-- ==== Sys2Proof/WellFormed.lean ====
section
/-! DEFINITION. Which commands are well formed: every operand within the width or the range of its field in the manual. -/

namespace Sys2Proof

/-- A station number as a header byte carries it (R1). -/
def stationByte (n : Nat) : Bool := n ≤ 255

/-- A 16-bit field: a tag, a selector, a destination field (section 0.6). -/
def field16 (n : Nat) : Bool := n ≤ 65535

/-- A directory number (R38). -/
def dirNumber (n : Nat) : Bool := 1 ≤ n && n ≤ 384

/-- A preamble or pulse amplitude: 0 to 4095 mV (R167). -/
def amplitudeOk (a : Nat) : Bool := a ≤ 4095

/-- A time for which a port can drive the wire, in microseconds: 517 words of the longest block and 2 jam words, 8 µs each (R9, R163). -/
def driveTime (d : Nat) : Bool := d ≤ 4152

/-- Addresses of the spool store: 512 blocks of 512 bytes (R119). -/
def upsetOk (l : List Nat) : Bool := l.all (· < 262144)

/-- An asker's fields: station numbers of a received block (R6), 16-bit fields of a carrier frame, a directory number. -/
def Asker.wf : Asker → Bool
  | .coax _ src dst _ e => (1 ≤ src && src ≤ 254) && (1 ≤ dst && dst ≤ 254) && e.all dirNumber
  | .pair _ dst tag _ e => field16 dst && field16 tag && e.all dirNumber

/-- A tag of the exchange table: 0 to 15 (R100). -/
def tagOk (t : Nat) : Bool := t ≤ 15

/-- A job number: 1 to 65535 (R121). -/
def jobNumber (j : Nat) : Bool := 1 ≤ j && j ≤ 65535

/-- The check of a command before the machine sees it. -/
def Instr.wf : Instr → Bool
  | .receiveBlock _ b => amplitudeOk b.amplitude
  | .attemptStart _ | .collision _ | .backoffEnd _ | .sendComplete _ => true
  | .repeatMemoryExpire _ asker dst => stationByte asker && stationByte dst
  | .allowanceRefill | .linkIndicationOn | .linkUp | .linkDown => true
  | .pairFrameReceive f => field16 f.type
  | .pairSendComplete => true
  | .pairRepeatExpire asker dst tag => dirNumber asker && field16 dst && field16 tag
  | .takeArrival _ u => upsetOk u
  | .exchangeWindowClose t | .busyDelayEnd t | .exchangeTimeout t => tagOk t
  | .jobStall j => jobNumber j
  | .ageingPeriodEnd => true
  | .paceRefill _ u | .deliveryWindowClose _ u | .holdWaitEnd _ u => upsetOk u
  | .statusQueryDue n | .queryWindowClose n | .pauseLimit n => dirNumber n
  | .readStatus a | .discardEdits a | .commit a | .save a | .resetBridge a => a.wf
  | .setSetting a sel _ _ | .readSetting a sel _ | .readEntry a sel | .editEntry a sel _ | .editPrinter a sel _
  | .readPort a sel | .clearFaults a sel _ _ | .readSpool a sel | .readJob a sel | .cancelJob a sel
  | .readPrinter a sel _ | .readErrors a sel | .clearErrors a sel _ | .resetPort a sel => a.wf && field16 sel
  | .readForwarding a _ => a.wf
  | .saveComplete _ | .softReset | .portReset | .powerOn | .pinReset | .resetEnd | .configLoadEnd _ => true
  | .testRunEnd _ _ | .testInterrupt _ | .testRunResume _ | .jabberDetection _ | .jabberRecovery _ => true
  | .shortDetection x => driveTime x.duration
  | .echoMeasurement _ a => amplitudeOk a
  | .levelSample x => x.onWire.all amplitudeOk
  | .switchWindowClose _ | .splitWindowClose _ | .probeDue _ => true
  | .probePulse _ a _ => amplitudeOk a
  | .linkIndicationBreak | .foreignCarrierStart _ => true

end Sys2Proof
end

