/-- The PRINT-DATA carrier frame of a delivery (R144). -/
def deliveryCarrier (l : Lp) (d : Delivery) (mac : Mac) (seq : OutSeq) (bytes : List Byte) : Carrier :=
  { mac, kind := .printData, seq := (match seq with | .byte x => x | .bit _ => 0), tag := lpEntry l, dst := d.target,
    src := lpEntry l, data := bytes }

/-- Whether a delivery's frame may be handed over: in PACING, with allowance for its weight (R143), and with an end that can
transmit to offer it to (log 17). -/
def mayHandOver (b : Bridge) (l : Lp) : Bool :=
  match b.record l with
  | some d =>
    match d.phase, d.frame with
    | .pacing, some f =>
      (d.pace = 0 || paceWeight f.count ≤ b.delivery.pace[l]) && match d.route with
        | .pair _ => true
        | r => !(b.routePorts r).isEmpty
    | _, _ => false
  | none => false

/-- A read of the store whose parity does not match ends the delivery (R120, R144, R151). -/
def parityError (b : Bridge) (l : Lp) (n : Nat) (blk : BlockNo) : Bridge :=
  let cancelling := (b.job n).any fun j => j.state = .cancelling
  let b := if cancelling then b.finishCancelled l else b.finish l .failed .storeError
  b.countCapture storeGroup .parity (.parity blk n)

/-- Joins a logical printer to the waiting list of a port (R18): at most once. One still on it from a frame that has gone keeps its
place (DESIGN CHOICE, log 41). -/
def joinWaiting (b : Bridge) (p : Port) (l : Lp) : Bridge :=
  b.modPort p fun x => { x with waiting := if x.waiting.contains l then x.waiting else x.waiting ++ [l] }

/-- Joins a logical printer to the pair waiting list (R33): at most once. One still on it from a frame that has gone keeps its place
(DESIGN CHOICE, log 41). -/
def joinPairWaiting (b : Bridge) (l : Lp) : Bridge :=
  b.modPair fun x => { x with waiting := if x.waiting.contains l then x.waiting else x.waiting ++ [l] }

/-- Offers a frame that has been charged to its route's queues (R144): QUEUED, LISTED where every queue refuses it, or a try that
ends at once where the pair link is DOWN (R32). -/
def offerFrame (b : Bridge) (l : Lp) (d : Delivery) (f : DeliveryFrame) (seq : OutSeq) (bytes : List Byte) : Bridge :=
  match d.route with
  | .pair mac =>
    let f := { f with serial := b.serial }
    match b.sendPair (deliveryCarrier l d mac seq bytes) (.delivery l) with
    | (.accepted, b) => b.setRecord l (some { d with phase := .queued, frame := some f })
    | (.refused, b) =>
      (b.setRecord l (some { d with phase := .listed, frame := some { f with built := some (seq, bytes) } })).joinPairWaiting l
    | (.notSent, b) => (b.setRecord l (some { d with phase := .queued, frame := some f })).tryEnds l
  | r =>
    let f := { f with serial := b.serial }
    let ps := b.routePorts r
    let x := b.sendEach ps (b.deliveryBlock d seq bytes) (.delivery l) r.named
    if x.1.length = ps.length then
      ps.foldl (fun b p => b.joinWaiting p l)
        (x.2.setRecord l (some { d with phase := .listed, frame := some { f with built := some (seq, bytes) } }))
    else x.2.setRecord l (some { d with phase := .queued, frame := some f })

/-- Hands over the frame of a logical printer (R143, R144): the allowance is charged, the data is read from the store under the
parity check, the first handover puts the question in hand, and the frame is offered. A delivery whose latched pace is 0 is not paced: it
leaves its allowance as it is (DESIGN CHOICE, log 56). -/
def handOver (m : Store) (b : Bridge) (l : Lp) : Bridge :=
  match b.record l with
  | some d =>
    match d.frame, b.job d.job with
    | some f, some j =>
      let addrs := chainAddrs j.chain f.start f.count
      match addrs.find? m.bad.contains with
      | some a => b.parityError l j.number (Fin.ofNat 512 (a / 512))
      | none =>
        let b := if d.pace = 0 then b
          else b.modDelivery fun u => { u with pace := u.pace.set l (u.pace[l] - paceWeight f.count) }
        let data := addrs.map (Memory.read m.cells)
        let data := match d.route with
          | .pair _ => inOrder (orderOf b.dir.entries d.target) data
          | _ => data
        match f.asked, b.question d.target with
        | true, .frame seq => b.offerFrame l d f seq (frameBytes f data)
        | _, _ =>
          let q := b.newQuestion d.target d.route
          let b := q.2.modPrinter d.target fun r => { r with question := .frame q.1 }
          b.offerFrame l d { f with asked := true } q.1 (frameBytes f data)
    | _, _ => b
  | none => b

/-- Hands over every frame that may be handed over, lowest logical printer first, until none may (R143; the order is DESIGN CHOICE, log
14). -/
def handOvers (m : Store) : Nat → Bridge → Bridge
  | 0, b => b
  | k + 1, b =>
    match (List.finRange 8).find? b.mayHandOver with
    | some l => handOvers m k (b.handOver m l)
    | none => b

/-! ## Waiting lists (R18, R33) -/

/-- The wire form of a LISTED frame of a logical printer for a port: the frame its waiting list may place there. -/
def listedFor (b : Bridge) (l : Lp) (p : Port) : Option CoaxFrame :=
  match b.record l with
  | some d =>
    match d.phase, d.frame with
    | .listed, some f =>
      match f.built with
      | some (seq, bytes) =>
        if d.route.covers p then
          some { block := b.deliveryBlock d seq bytes, origin := .delivery l, serial := f.serial, named := d.route.named }
        else none
      | none => none
    | _, _ => none
  | none => none

/-- A listed frame is accepted: phase QUEUED (R144). -/
def listedAccepted (b : Bridge) (l : Lp) : Bridge :=
  b.modRecord l fun d => { d with phase := .queued, frame := d.frame.map fun f => { f with built := none } }

/-- Offers a freed class-1 place to the port's waiting list, oldest first, until one still has a frame for the port (R18). -/
def offerPlace (b : Bridge) (p : Port) : List Lp → Bridge
  | [] => b.modPort p fun x => { x with waiting := [] }
  | l :: rest =>
    match b.listedFor l p with
    | some f => ((b.modPort p fun x => { x with waiting := rest }).offer1 p f).listedAccepted l
    | none => b.offerPlace p rest

/-- The wire form of a LISTED frame of a logical printer for the pair side. -/
def listedForPair (b : Bridge) (l : Lp) : Option PairFrame :=
  match b.record l with
  | some d =>
    match d.phase, d.frame, d.route with
    | .listed, some f, .pair mac =>
      f.built.map fun x => { frame := deliveryCarrier l d mac x.1 x.2, origin := .delivery l, serial := f.serial }
    | _, _, _ => none
  | none => none

/-- Offers a freed place of the pair queue to the pair waiting list (R33). -/
def offerPairPlace (b : Bridge) : List Lp → Bridge
  | [] => b.modPair fun x => { x with waiting := [] }
  | l :: rest =>
    match b.listedForPair l with
    | some f => ((b.modPair fun x => { x with waiting := rest }).offerPair f).2.listedAccepted l
    | none => b.offerPairPlace rest

/-! ## Reports of the queues -/

/-- The send time of a delivery frame: its window opens at the first report (R144). The report of an older handover of
the frame, whose copy still waited when the frame was QUEUED again, is ignored (DESIGN CHOICE, log 69). -/
def deliverySent (b : Bridge) (l : Lp) (serial : Nat) (window : Time) : Bridge :=
  b.modRecord l fun d =>
    if d.phase = .queued ∧ d.frame.any (·.serial = serial) then { d with phase := .window (b.now + window) } else d

/-- Every copy of a delivery frame has left its queue unsent: the try ends, if the frame is still the one queued (R148);
the loss of an older handover is ignored (DESIGN CHOICE, log 69). -/
def deliveryNotSent (b : Bridge) (l : Lp) (serial : Nat) : Bridge :=
  if (b.record l).any fun d => d.phase = .queued && d.frame.any (·.serial = serial) then b.tryEnds l else b

/-- The send time of a status query: its window opens at the first report (R149). -/
def querySent (b : Bridge) (n : DirNo) (serial : Nat) (window : Time) : Bridge :=
  b.modPrinter n fun r =>
    match r.question with
    | .query s k none => if k = serial then { r with question := .query s k (some (b.now + window)) } else r
    | _ => r

/-- A status query reported not sent counts as unanswered (R11, R32). -/
def queryNotSent (b : Bridge) (n : DirNo) (serial : Nat) : Bridge :=
  b.modPrinter n fun r =>
    match r.question with
    | .query _ k _ => if k = serial then { r with question := .none } else r
    | _ => r

/-- Ends the try of a logical printer whose LISTED frame a flush finds on a port's waiting list (R19, R148). -/
def listedFlushed (b : Bridge) (p : Port) (l : Lp) : Bridge := if (b.listedFor l p).isSome then b.tryEnds l else b

/-- The same for the pair waiting list (R33). -/
def listedPairFlushed (b : Bridge) (l : Lp) : Bridge := if (b.listedForPair l).isSome then b.tryEnds l else b

/-- Stops every delivery whose latched route a report loses (R153), lowest logical printer first, each with the offers that follow it
before the next (DESIGN CHOICE, log 71). -/
def deliveryLosses (b : Bridge) (concerns : Route → Bool) : Bridge :=
  (List.finRange 8).foldl
    (fun b l => if (b.record l).any fun d => concerns d.route && !b.routeCan d.route then b.stop l else b) b

end Bridge

end Sys2Proof.Machine
end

= = = = = = =

• How to complete this task
Start with the line above that contains "(section 0.6). -/" and stop after the line that contains "15 (R100). -/". Output those lines exactly, and only those.

• Expected output
/-- A 16-bit field: a tag, a selector, a destination field (section 0.6). -/
def field16 (n : Nat) : Bool := n ≤ 65535

/-- A directory number (R38). -/
def dirNumber (n : Nat) : Bool := 1 ≤ n && n ≤ 384

/-- A preamble or pulse amplitude: 0 to 4095 mV (R167). -/
def amplitudeOk (a : Nat) : Bool := a ≤ 4095

/-- A time for which a port can drive the wire, in microseconds: 517 words of the longest block and 2 jam words, 8 µs each (R9, R163). -/
def driveTime (d : Nat) : Bool := d ≤ 4152

/-- Addresses of the spool store: 512 blocks of 512 bytes (R119). -/
def upsetOk (l : List Nat) : Bool := l.all (· < 262144)

/-- An asker's fields: station numbers of a received block (R6), 16-bit fields of a carrier frame, a directory number. -/
def Asker.wf : Asker → Bool
  | .coax _ src dst _ e => (1 ≤ src && src ≤ 254) && (1 ≤ dst && dst ≤ 254) && e.all dirNumber
  | .pair _ dst tag _ e => field16 dst && field16 tag && e.all dirNumber

/-- A tag of the exchange table: 0 to 15 (R100). -/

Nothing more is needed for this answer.